▶ _RECORDS FOR THIS EXERCISE_
-- ==== Sys2Proof/Machine/Regs.lean ====
section
/-! DEFINITION. Every register field of the spec's register tables, one definition each, named BLOCK_REGISTER_FIELD as
the manual names it. A field is its byte address, lowest bit, width and reset value; the table of the spec it comes from
is named in the comment above its register. Index variables are the ones the spec's tables use. -/

namespace Sys2Proof.Machine.Reg
open Sys2Proof.Machine
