-- ==== Sys2Proof/Machine/Ops.lean ====
section
/-! DEFINITION. The named operations over the state: register fields, counters, events and the event log, free values, chain
time, addressed memory, cells and byte lists. -/

namespace Sys2Proof.Machine
open Sys2Proof Sys2Proof.Machine.Reg

/-- The outcome of a step. -/
abbrev Result := Host.Outcome State Fault Refusal

/-! ### Small helpers -/

/-- 1 for true. -/
def b2n (b : Bool) : Nat := if b then 1 else 0

/-- Bit `i` of a number. -/
def bit (n i : Nat) : Bool := n / 2 ^ i % 2 = 1

/-- Bits `[lo + w - 1 : lo]` of a number. -/
def bits (n lo w : Nat) : Nat := n / 2 ^ lo % 2 ^ w

/-- Bit `i` set. -/
def setBit (n i : Nat) : Nat := n ||| 2 ^ i

/-- Bit `i` cleared. -/
def clrBit (n i : Nat) : Nat := if bit n i then n - 2 ^ i else n

/-- The number of set bits among the lowest `w`. -/
def popCount (n w : Nat) : Nat := ((List.range w).filter (fun i => bit n i)).length

/-- A number read as two's complement of `w` bits. -/
def signed (n w : Nat) : Int := if n % 2 ^ w < 2 ^ (w - 1) then (n % 2 ^ w : Nat) else (n % 2 ^ w : Nat) - (2 ^ w : Nat)

/-- An integer as the `w`-bit two's complement number. -/
def unsigned (i : Int) (w : Nat) : Nat := (i % ((2 ^ w : Nat) : Int)).toNat

/-- Little-endian bytes of a number (spec/00_scope.md R3). -/
def leBytes (n k : Nat) : List Byte := (List.range k).map (fun i => BitVec.ofNat 8 (n / 256 ^ i))

/-- The number that little-endian bytes carry. -/
def leNat (bs : List Byte) : Nat :=
  match bs with
  | [] => 0
  | b :: r => b.toNat + 256 * leNat r

/-- Bytes `[off, off + k)`, zero beyond the end. -/
def slice (bs : List Byte) (off k : Nat) : List Byte := (List.range k).map (fun i => bs.getD (off + i) 0)

/-- The little-endian number in bytes `[off, off + k)`. -/
def rd (bs : List Byte) (off k : Nat) : Nat := leNat (slice bs off k)

/-- Bytes cut or zero-padded to length `k`. -/
def padTo (bs : List Byte) (k : Nat) : List Byte := slice bs 0 k

/-- Replace bytes from `off` on. -/
def patch (bs : List Byte) (off : Nat) (new : List Byte) : List Byte :=
  bs.mapIdx (fun i b => if off ≤ i then new.getD (i - off) b else b)

end Sys2Proof.Machine

namespace Sys2Proof
open Sys2Proof.Machine

/-- The number of a trunk port, which is also its switch port (spec/06_switch_core.md Table 6.1). -/
def TPort.num : TPort → Nat
  | .nu => 0
  | .nd => 1
  | .su => 2
  | .sd => 3

/-- The trunk port of a number below 4. -/
def tport (n : Nat) : TPort :=
  match n with
  | 0 => .nu
  | 1 => .nd
  | 2 => .su
  | _ => .sd

def TPort.list : List TPort := [.nu, .nd, .su, .sd]

/-- ND and SD lead their links (spec/02_trunk_lanes.md R55). -/
def TPort.leads : TPort → Bool
  | .nd => true
  | .sd => true
  | _ => false

/-- SU and SD are skip ports (spec/01_rows_and_nodes.md Table 1.2). -/
def TPort.skip : TPort → Bool
  | .su => true
  | .sd => true
  | _ => false

/-- NU and SU face up. -/
def TPort.up : TPort → Bool
  | .nu => true
  | .su => true
  | _ => false

def AccSize.bytes : AccSize → Nat
  | .byte => 1
  | .half => 2
  | .word => 4

end Sys2Proof

namespace Sys2Proof.Machine
open Sys2Proof Sys2Proof.Machine.Reg

/-! ### Register fields -/

/-- The value of a field. -/
def Chip.get (s : Chip) (f : Fld) : Nat := mget 0 s.csr f.key ^^^ f.rst

/-- Hardware sets a field. -/
def Chip.put (s : Chip) (f : Fld) (v : Nat) : Chip :=
  { s with csr := mset 0 s.csr f.key (v % 2 ^ f.width ^^^ f.rst) }

/-- A field of one bit is set. -/
def Chip.on (s : Chip) (f : Fld) : Bool := s.get f = 1

/-- A counter that saturates at its width (spec/03_trunk_link_layer.md R110 and every register table that says so). -/
def Chip.addSat (s : Chip) (f : Fld) (n : Nat) : Chip :=
  s.put f (if s.get f + n < 2 ^ f.width then s.get f + n else 2 ^ f.width - 1)

def Chip.inc (s : Chip) (f : Fld) : Chip := s.addSat f 1

/-- A counter that wraps. -/
def Chip.addWrap (s : Chip) (f : Fld) (n : Nat) : Chip := s.put f (s.get f + n)

/-- A 64-bit counter in a LO and a HI field, which wraps. -/
def Chip.addWrap64 (s : Chip) (lo hi : Fld) (n : Nat) : Chip :=
  let v := s.get lo + 2 ^ 32 * s.get hi + n
  (s.put lo v).put hi (v / 2 ^ 32)

/-- Set one bit of a field. -/
def Chip.setBitOf (s : Chip) (f : Fld) (i : Nat) : Chip := s.put f (setBit (s.get f) i)

/-- Clear one bit of a field. -/
def Chip.clrBitOf (s : Chip) (f : Fld) (i : Nat) : Chip := s.put f (clrBit (s.get f) i)

/-- A field with the code RWL is locked once it has been written (spec/00_scope.md R8). -/
def Chip.locked (s : Chip) (f : Fld) : Bool := mget false s.locks f.key
def Chip.lockField (s : Chip) (f : Fld) : Chip := { s with locks := mset false s.locks f.key true }

/-- Firmware writes a field with the code RWL: nothing where it is locked, else the value, and the lock (R8). -/
def Chip.writeOnce (s : Chip) (f : Fld) (v : Nat) : Chip := if s.locked f then s else (s.put f v).lockField f

/-- A domain is on (spec/20_power_states.md Table 20.3). -/
def Chip.domainOn (s : Chip) (d : Nat) : Bool := bit (s.get PWR_STAT_DOM_ON) d

/-! ### Time -/

/-- Chain time in whole ns (spec/05_chain_time.md R141). -/
def Chip.ns (s : Chip) : Nat := s.chain.count / 2 ^ 32 % 2 ^ 64

/-- Chain time as the 80-bit stamp: 64 bits of ns and 16 of fraction (R141). -/
def Chip.stamp (s : Chip) : Nat := s.chain.count / 2 ^ 16 % 2 ^ 80

/-- CLK_FAB cycles in a time of `n` ns (1.2 GHz). -/
def ticksOfNs (n : Nat) : Nat := n * 6 / 5

/-! ### Leaving the part, free values -/

def Chip.emit (s : Chip) (o : Out) : Chip := { s with outbox := s.outbox ++ [o] }

/-- A fresh free value of `w` bits, with the counter advanced (DESIGN CHOICE, log entry 3). -/
def Chip.fresh (s : Chip) (w : Nat) : Nat × Chip :=
  ((Config.freeValue s.free).toNat % 2 ^ w, { s with free := s.free + 1 })

/-! ### Event log (spec/24_tinker_and_records.md R569–R571) -/

/-- The order of entries that fall in one CLK_FAB cycle: SOURCE, then INST, then CODE (R571). -/
def LogEntry.key (e : LogEntry) : Nat := (e.source * 256 + e.inst) * 256 + e.code

/-- An entry takes its place among those of its cycle. -/
def insertLog (l : List LogEntry) (e : LogEntry) : List LogEntry :=
  match l with
  | [] => [e]
  | x :: r => if x.key ≤ e.key then x :: insertLog r e else e :: x :: r

/-- The entries of the log with one more at `head`, which is the last of the cycle's `g + 1` entries; the first of them has
sequence number `seq` (R571). -/
def placeLog (entries : SMap LogEntry) (head g seq : Nat) (e : LogEntry) : SMap LogEntry :=
  let none_ : LogEntry := ⟨0, 0, 0, 0, 0, 0, 0, 0⟩
  let at_ (i : Nat) : Nat := (head + 4096 - g + i) % 4096
  let all := insertLog ((List.range g).map (fun i => mget none_ entries (at_ i))) e
  all.zipIdx.foldl (fun m x => mset none_ m (at_ x.2) { x.1 with seq := (seq + x.2) % 65536 }) entries

/-- Write an entry at HEAD; a full log overwrites the entry at TAIL (R569). -/
def Chip.logEntry (s : Chip) (source code inst d0 d1 : Nat) : Chip :=
  if s.get LOG_CTL_EN = 0 ∨ bit (s.get LOG_MASK_BLOCK) source = false ∨ bit (s.get PWR_STAT_DOM_ON) 3 = false then s
  else
    let head := s.get LOG_STAT_HEAD
    let full := s.on LOG_STAT_FULL
    let g := if s.log.cycle = s.tick then s.log.group else 0
    let e : LogEntry :=
      { time := s.stamp, source := source, code := code, seq := 0,
        flags := s.get CTM_STAT_VALID + 2 * b2n (s.get GLB_STANCE_STANCE = 1), inst := inst, d0 := d0, d1 := d1 }
    let s := { s with log := { s.log with
      entries := placeLog s.log.entries head g (s.log.seq - g) e, seq := s.log.seq + 1, cycle := s.tick,
      group := min (g + 1) 4095 } }
    let s := s.put LOG_STAT_HEAD (head + 1)
    if full then (s.put LOG_STAT_TAIL (s.get LOG_STAT_TAIL + 1)).inc LOG_OVERRUN
    else s.put LOG_STAT_FULL (b2n ((head + 1) % 4096 = s.get LOG_STAT_TAIL))

/-- INST of an event: the port, bench, channel, dock or endpoint of the register set at an address (Table 24.3). -/
def instOf (addr bitNo : Nat) : Nat :=
  match addr / 65536 with
  | 0x03 => addr / 4096 % 4
  | 0x04 => addr / 4096 % 4
  | 0x0A => addr / 4096 % 16
  | 0x0C => addr / 4096 % 4
  | 0x0F => if bitNo < 16 then bitNo / 8 else 0
  | 0x11 => if bitNo < 18 then bitNo % 6 else 0
  | 0x12 => addr / 256 % 2
  | _ => 0

/-- The whole of an EVT register, whose fields all reset to 0. -/
def Chip.evtWord (s : Chip) (addr : Nat) : Nat :=
  s.csr.foldl (fun n e => if e.1 / 32 = addr then n + e.2 * 2 ^ (e.1 % 32) else n) 0

/-- The EVT bits of a field that hardware has set in this CLK_FAB cycle: a write of 1 in the same cycle leaves them 1
(spec/00_scope.md R7). -/
def Chip.raisedNow (s : Chip) (f : Fld) : Nat := if s.log.raisedAt = s.tick then mget 0 s.log.raised f.key else 0

/-- Hardware has set bit `i` of an EVT field in this CLK_FAB cycle. -/
def Chip.noteRaised (s : Chip) (f : Fld) (i : Nat) : Chip :=
  let now := if s.log.raisedAt = s.tick then s.log.raised else []
  { s with log := { s.log with raised := mset 0 now f.key (setBit (mget 0 now f.key) i), raisedAt := s.tick } }

/-- Hardware sets bit `i` of an EVT field, and the log takes an entry with the given detail (R570, Table 24.4). -/
def Chip.evtDetail (s : Chip) (f : Fld) (i d0 d1 : Nat) : Chip :=
  ((s.setBitOf f i).noteRaised f i).logEntry (f.addr / 65536) (f.lo + i) (instOf f.addr (f.lo + i)) d0 d1

/-- Hardware sets bit `i` of an EVT field; DETAIL0 is the register after the set (R570). -/
def Chip.evtBit (s : Chip) (f : Fld) (i : Nat) : Chip :=
  s.evtDetail f i ((s.setBitOf f i).evtWord f.addr) 0

/-- Hardware sets an EVT bit (R570). -/
def Chip.evt (s : Chip) (f : Fld) : Chip := s.evtBit f 0

/-- The interrupt of an EVT register to Porter: a set bit whose IRQ_EN bit, one register further, is 1. -/
def Chip.irq (s : Chip) (evtAddr irqAddr : Nat) : Bool := s.evtWord evtAddr &&& s.evtWord irqAddr ≠ 0

/-- Latch a HI word (R110). -/
def Chip.latch (s : Chip) (addr v : Nat) : Chip := { s with latches := mset 0 s.latches addr (v + 1) }

/-! ### Addressed memories

One number space holds them all: core `c`'s data memory at `c × 2^20` (benches 0–15, Porter 16, Steward 17), the instruction store
bank `k` of core `c` at `2^25 + (2c + k) × 2^20`, the frame store at `2^27`, SBUF at `2^28`, USB endpoint memory at `2^29`, and
the staging region of the flash at `2^30`. A byte that nothing has written reads as zero (DESIGN CHOICE, log entry 5). -/

abbrev Memory := List Host.Cell

/-- What an unlisted address reads as (DESIGN CHOICE, log entry 5). -/
def Memory.blank : Byte := 0

/-- One byte. -/
def Memory.byte (m : Memory) (a : Nat) : Byte := mget Memory.blank m a

/-- Write one byte, keeping the canonical form. -/
def Memory.setByte (m : Memory) (a : Nat) (v : Byte) : Memory := mset Memory.blank m a v

/-- `k` bytes from `a`. -/
def Memory.bytes (m : Memory) (a k : Nat) : List Byte := (List.range k).map (fun i => Memory.byte m (a + i))

/-- Write bytes from `a` on. -/
def Memory.setBytes (m : Memory) (a : Nat) (bs : List Byte) : Memory :=
  match bs with
  | [] => m
  | b :: r => Memory.setBytes (Memory.setByte m a b) (a + 1) r

/-- A little-endian number of `k` bytes. -/
def Memory.read (m : Memory) (a k : Nat) : Nat := leNat (Memory.bytes m a k)

/-- Write a little-endian number of `k` bytes. -/
def Memory.write (m : Memory) (a k v : Nat) : Memory := Memory.setBytes m a (leBytes v k)

/-- The canonical form. -/
def Memory.wf (m : Memory) : Bool := mwf Memory.blank m

def dmemBase (core : Nat) : Nat := core * 2 ^ 20
def imemBase (core bank : Nat) : Nat := 2 ^ 25 + (2 * core + bank) * 2 ^ 20
def frameBase : Nat := 2 ^ 27
def sbufBase : Nat := 2 ^ 28
def epmemBase : Nat := 2 ^ 29
def stagingBase : Nat := 2 ^ 30

/-- A change of the chip alone. -/
def State.onChip (s : State) (f : Chip → Chip) : Result := .next { s with chip := f s.chip }

/-! ### Cells (spec/08_tunnels_and_ordering.md Tables 8.2 and 8.3) -/

end Sys2Proof.Machine

namespace Sys2Proof
open Sys2Proof.Machine

def Cell.field (c : Cell) (lo w : Nat) : Nat := bits c.hdr.toNat lo w
def Cell.dest (c : Cell) : Nat := c.field 0 16
def Cell.dpos (c : Cell) : Nat := c.field 0 10
def Cell.drow (c : Cell) : Nat := c.field 10 6
def Cell.tun (c : Cell) : Nat := c.field 16 10
def Cell.seq (c : Cell) : Nat := c.field 26 16
def Cell.tc (c : Cell) : Nat := c.field 42 3
def Cell.kept (c : Cell) : Bool := c.field 45 1 = 1
def Cell.eom (c : Cell) : Bool := c.field 46 1 = 1
def Cell.vlen (c : Cell) : Nat := c.field 47 7
def Cell.flags (c : Cell) : Nat := c.field 54 10
def Cell.flag (c : Cell) (i : Nat) : Bool := bit c.flags i

/-- The header word from its fields (Table 8.2). -/
def mkHdr (dest tun seq tc : Nat) (kept eom : Bool) (vlen flags : Nat) : BitVec 64 :=
  BitVec.ofNat 64 (dest % 2 ^ 16 + tun % 2 ^ 10 * 2 ^ 16 + seq % 2 ^ 16 * 2 ^ 26 + tc % 8 * 2 ^ 42 + b2n kept * 2 ^ 45
    + b2n eom * 2 ^ 46 + vlen % 2 ^ 7 * 2 ^ 47 + flags % 2 ^ 10 * 2 ^ 54)

/-- A cell with bit `i` of FLAGS set to `b`. -/
def Cell.setFlag (c : Cell) (i : Nat) (b : Bool) : Cell :=
  { c with hdr := BitVec.ofNat 64 (if b then setBit c.hdr.toNat (54 + i) else clrBit c.hdr.toNat (54 + i)) }

/-- The 112 bytes of a cell (R209). -/
def Cell.toBytes (c : Cell) : List Byte := leBytes c.hdr.toNat 8 ++ padTo c.data 104

/-- The cell in 112 bytes. -/
def Cell.ofBytes (bs : List Byte) : Cell := ⟨BitVec.ofNat 64 (rd bs 0 8), slice bs 8 104⟩

end Sys2Proof

namespace Sys2Proof.Machine
open Sys2Proof Sys2Proof.Machine.Reg

/-- The virtual channel of a traffic class (spec/07_scheduling_and_allotment.md R186, Table 7.1). -/
def vcOf (tc : Nat) : Nat := bits 0xE504 (2 * tc) 2

/-- Own node address (spec/01_rows_and_nodes.md R19): ROW and POS of BRD_STAT. -/
def Chip.node (s : Chip) : Nat := s.get BRD_STAT_POS + 1024 * s.get BRD_STAT_ROW

/-! ### Records of the state by number -/

def Chip.lane (s : Chip) (p : TPort) : LanePort := s.lanes.get p
def Chip.setLane (s : Chip) (p : TPort) (l : LanePort) : Chip := { s with lanes := s.lanes.set p l }
def Chip.link (s : Chip) (p : TPort) : LinkPort := s.links.get p
def Chip.setLink (s : Chip) (p : TPort) (l : LinkPort) : Chip := { s with links := s.links.set p l }
def Chip.hand (s : Chip) (h : HandId) : Hand := mget {} s.cores.hands h.val
def Chip.setHand (s : Chip) (h : HandId) (x : Hand) : Chip :=
  { s with cores := { s.cores with hands := mset {} s.cores.hands h.val x } }
def Chip.tun (s : Chip) (t : Nat) : Tun := mget Tun.closedEnd s.tuns t
def Chip.setTun (s : Chip) (t : Nat) (x : Tun) : Chip := { s with tuns := mset Tun.closedEnd s.tuns t x }
def Chip.ring (s : Chip) (r : Nat) : Ring := mget Ring.empty s.cores.rings r
def Chip.setRing (s : Chip) (r : Nat) (x : Ring) : Chip :=
  { s with cores := { s.cores with rings := mset Ring.empty s.cores.rings r x } }
def Chip.slot (s : Chip) (i : SlotId) : Slot := mget Slot.free s.mbx.slots (64 * i.sess.val + i.slot.val)
def Chip.setSlot (s : Chip) (i : SlotId) (x : Slot) : Chip :=
  { s with mbx := { s.mbx with slots := mset Slot.free s.mbx.slots (64 * i.sess.val + i.slot.val) x } }
def Chip.bus (s : Chip) (k : Nat) : Bus := mget {} s.cores.buses k
def Chip.setBus (s : Chip) (k : Nat) (x : Bus) : Chip :=
  { s with cores := { s.cores with buses := mset {} s.cores.buses k x } }

/-- The hand of a bench. -/
def benchHand (b h : Nat) : HandId := if hb : 4 * b + h < 66 then ⟨4 * b + h, hb⟩ else 0

/-- The core a hand belongs to: bench 0–15, 16 Porter, 17 Steward. -/
def coreOf (h : HandId) : Nat := if h.val < 64 then h.val / 4 else h.val - 48

/-- Raise a latched WAIT event at a hand (spec/11_fungatre_tunnel_instructions.md R309). -/
def Chip.raise (s : Chip) (h : HandId) (e : Nat) : Chip :=
  s.setHand h { s.hand h with events := setBit (s.hand h).events e }

/-! ### Rings -/

def Chip.ringValid (s : Chip) (r : Nat) : Bool := s.on (BCH_RING_VALID r)
def Chip.ringFrozen (s : Chip) (r : Nat) : Bool := s.on (BCH_RING_FROZEN r)
/-- The hand that a ring is bound to (R256). -/
def Chip.ringHand (s : Chip) (r : Nat) : HandId := benchHand (s.get (BCH_RING_BENCH r)) (s.get (BCH_RING_HAND r))

end Sys2Proof.Machine
end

▶ _AIM OF THE EXERCISE_
Go back to the listing above. Copy word for word the lines from the one with "def Chip.emit (s" through the one with "else e :: x :: r", and nothing more.

▶ _RESPONSE FOR THIS EXERCISE_
def Chip.emit (s : Chip) (o : Out) : Chip := { s with outbox := s.outbox ++ [o] }

/-- A fresh free value of `w` bits, with the counter advanced (DESIGN CHOICE, log entry 3). -/
def Chip.fresh (s : Chip) (w : Nat) : Nat × Chip :=
  ((Config.freeValue s.free).toNat % 2 ^ w, { s with free := s.free + 1 })

/-! ### Event log (spec/24_tinker_and_records.md R569–R571) -/

/-- The order of entries that fall in one CLK_FAB cycle: SOURCE, then INST, then CODE (R571). -/
def LogEntry.key (e : LogEntry) : Nat := (e.source * 256 + e.inst) * 256 + e.code

/-- An entry takes its place among those of its cycle. -/
def insertLog (l : List LogEntry) (e : LogEntry) : List LogEntry :=
  match l with
  | [] => [e]
  | x :: r => if x.key ≤ e.key then x :: insertLog r e else e :: x :: r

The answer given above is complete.